• _About this task_
The answer must be every line below that holds the word "lowPeak".

Records contained in a dataset:
......

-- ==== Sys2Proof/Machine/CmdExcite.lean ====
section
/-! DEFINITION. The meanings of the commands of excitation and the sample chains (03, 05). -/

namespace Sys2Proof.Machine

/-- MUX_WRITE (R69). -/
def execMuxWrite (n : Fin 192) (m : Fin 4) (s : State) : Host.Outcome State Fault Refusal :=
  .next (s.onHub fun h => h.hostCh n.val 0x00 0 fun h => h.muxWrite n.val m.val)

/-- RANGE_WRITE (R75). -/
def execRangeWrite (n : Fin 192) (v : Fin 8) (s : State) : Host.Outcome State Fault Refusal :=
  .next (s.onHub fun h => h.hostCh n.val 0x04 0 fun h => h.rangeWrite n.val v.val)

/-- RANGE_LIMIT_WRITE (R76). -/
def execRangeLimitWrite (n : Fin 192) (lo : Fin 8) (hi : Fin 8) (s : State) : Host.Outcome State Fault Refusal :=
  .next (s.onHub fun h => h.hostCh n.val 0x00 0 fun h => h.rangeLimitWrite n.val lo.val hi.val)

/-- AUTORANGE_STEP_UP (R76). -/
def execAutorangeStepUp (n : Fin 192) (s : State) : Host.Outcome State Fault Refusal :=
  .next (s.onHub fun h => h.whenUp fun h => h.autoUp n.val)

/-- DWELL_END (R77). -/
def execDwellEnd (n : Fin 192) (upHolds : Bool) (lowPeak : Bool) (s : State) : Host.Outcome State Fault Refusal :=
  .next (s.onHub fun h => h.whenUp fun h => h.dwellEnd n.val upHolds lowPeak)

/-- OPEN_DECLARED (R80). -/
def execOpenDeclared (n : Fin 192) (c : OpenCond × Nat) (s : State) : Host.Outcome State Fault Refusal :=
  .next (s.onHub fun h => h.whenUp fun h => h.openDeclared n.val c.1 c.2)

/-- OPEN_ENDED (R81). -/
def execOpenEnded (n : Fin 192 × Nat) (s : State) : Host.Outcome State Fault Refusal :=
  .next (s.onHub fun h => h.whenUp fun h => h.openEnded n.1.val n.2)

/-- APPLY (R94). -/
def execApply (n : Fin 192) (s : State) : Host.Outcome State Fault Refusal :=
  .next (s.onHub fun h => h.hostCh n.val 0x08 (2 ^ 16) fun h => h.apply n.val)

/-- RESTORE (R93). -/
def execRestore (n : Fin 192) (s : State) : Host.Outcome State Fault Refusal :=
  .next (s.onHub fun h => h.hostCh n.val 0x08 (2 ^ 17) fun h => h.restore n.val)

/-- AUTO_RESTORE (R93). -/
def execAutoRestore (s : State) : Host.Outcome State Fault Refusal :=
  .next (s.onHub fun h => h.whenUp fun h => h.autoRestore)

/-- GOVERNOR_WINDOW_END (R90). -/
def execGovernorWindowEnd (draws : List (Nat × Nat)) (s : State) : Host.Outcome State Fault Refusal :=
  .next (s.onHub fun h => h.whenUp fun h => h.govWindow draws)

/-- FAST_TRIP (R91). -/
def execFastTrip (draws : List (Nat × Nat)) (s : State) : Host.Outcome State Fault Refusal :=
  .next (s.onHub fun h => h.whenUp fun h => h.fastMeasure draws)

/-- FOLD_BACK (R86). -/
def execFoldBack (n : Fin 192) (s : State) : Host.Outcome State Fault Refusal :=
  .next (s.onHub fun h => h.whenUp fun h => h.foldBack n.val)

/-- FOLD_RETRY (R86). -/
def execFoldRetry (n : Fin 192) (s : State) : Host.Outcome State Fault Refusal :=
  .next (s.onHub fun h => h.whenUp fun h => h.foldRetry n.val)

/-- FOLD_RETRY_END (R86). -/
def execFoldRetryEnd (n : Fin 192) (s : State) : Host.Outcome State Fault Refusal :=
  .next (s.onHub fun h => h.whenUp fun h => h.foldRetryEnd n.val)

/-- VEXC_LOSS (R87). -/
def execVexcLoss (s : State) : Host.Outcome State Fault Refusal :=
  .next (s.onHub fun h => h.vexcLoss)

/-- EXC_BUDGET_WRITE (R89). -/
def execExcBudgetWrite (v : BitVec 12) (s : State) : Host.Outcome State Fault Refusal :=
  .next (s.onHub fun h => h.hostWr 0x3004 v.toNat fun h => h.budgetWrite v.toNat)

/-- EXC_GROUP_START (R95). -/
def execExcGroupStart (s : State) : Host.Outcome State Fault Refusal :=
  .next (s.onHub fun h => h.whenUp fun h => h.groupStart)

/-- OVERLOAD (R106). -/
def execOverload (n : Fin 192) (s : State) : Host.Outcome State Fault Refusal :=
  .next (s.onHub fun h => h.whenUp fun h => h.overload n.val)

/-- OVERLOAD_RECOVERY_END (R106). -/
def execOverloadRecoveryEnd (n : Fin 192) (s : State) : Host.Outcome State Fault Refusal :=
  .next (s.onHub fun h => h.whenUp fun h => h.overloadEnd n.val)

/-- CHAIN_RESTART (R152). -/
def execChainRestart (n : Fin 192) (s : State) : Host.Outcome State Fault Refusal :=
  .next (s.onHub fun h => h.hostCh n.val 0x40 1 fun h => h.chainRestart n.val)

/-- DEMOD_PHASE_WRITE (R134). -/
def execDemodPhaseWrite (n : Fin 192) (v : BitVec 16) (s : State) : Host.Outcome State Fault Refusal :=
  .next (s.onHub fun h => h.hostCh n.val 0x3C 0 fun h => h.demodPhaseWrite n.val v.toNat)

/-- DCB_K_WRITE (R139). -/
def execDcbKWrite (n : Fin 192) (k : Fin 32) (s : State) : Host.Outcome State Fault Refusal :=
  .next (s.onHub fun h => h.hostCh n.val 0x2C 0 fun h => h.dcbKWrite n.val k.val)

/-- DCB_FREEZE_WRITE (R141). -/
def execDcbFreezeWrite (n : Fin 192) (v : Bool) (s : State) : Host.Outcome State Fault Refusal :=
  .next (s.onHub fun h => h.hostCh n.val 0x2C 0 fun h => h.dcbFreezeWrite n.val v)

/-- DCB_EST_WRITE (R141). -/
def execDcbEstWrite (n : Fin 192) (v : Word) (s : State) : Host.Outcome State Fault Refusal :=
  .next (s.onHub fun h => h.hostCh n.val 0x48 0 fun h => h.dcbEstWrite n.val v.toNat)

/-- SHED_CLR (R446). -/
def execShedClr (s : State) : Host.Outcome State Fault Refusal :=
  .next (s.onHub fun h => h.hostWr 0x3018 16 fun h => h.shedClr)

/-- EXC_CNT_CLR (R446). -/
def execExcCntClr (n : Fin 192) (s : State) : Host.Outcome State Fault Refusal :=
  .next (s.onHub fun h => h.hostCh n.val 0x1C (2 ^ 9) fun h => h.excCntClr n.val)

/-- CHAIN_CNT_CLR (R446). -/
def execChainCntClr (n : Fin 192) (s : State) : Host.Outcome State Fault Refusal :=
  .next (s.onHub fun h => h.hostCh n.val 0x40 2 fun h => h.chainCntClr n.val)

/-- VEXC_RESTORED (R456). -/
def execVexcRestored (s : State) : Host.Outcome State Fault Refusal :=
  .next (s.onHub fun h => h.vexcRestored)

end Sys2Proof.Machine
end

......

• _Solution for this exercise_
def execDwellEnd (n : Fin 192) (upHolds : Bool) (lowPeak : Bool) (s : State) : Host.Outcome State Fault Refusal :=
  .next (s.onHub fun h => h.whenUp fun h => h.dwellEnd n.val upHolds lowPeak)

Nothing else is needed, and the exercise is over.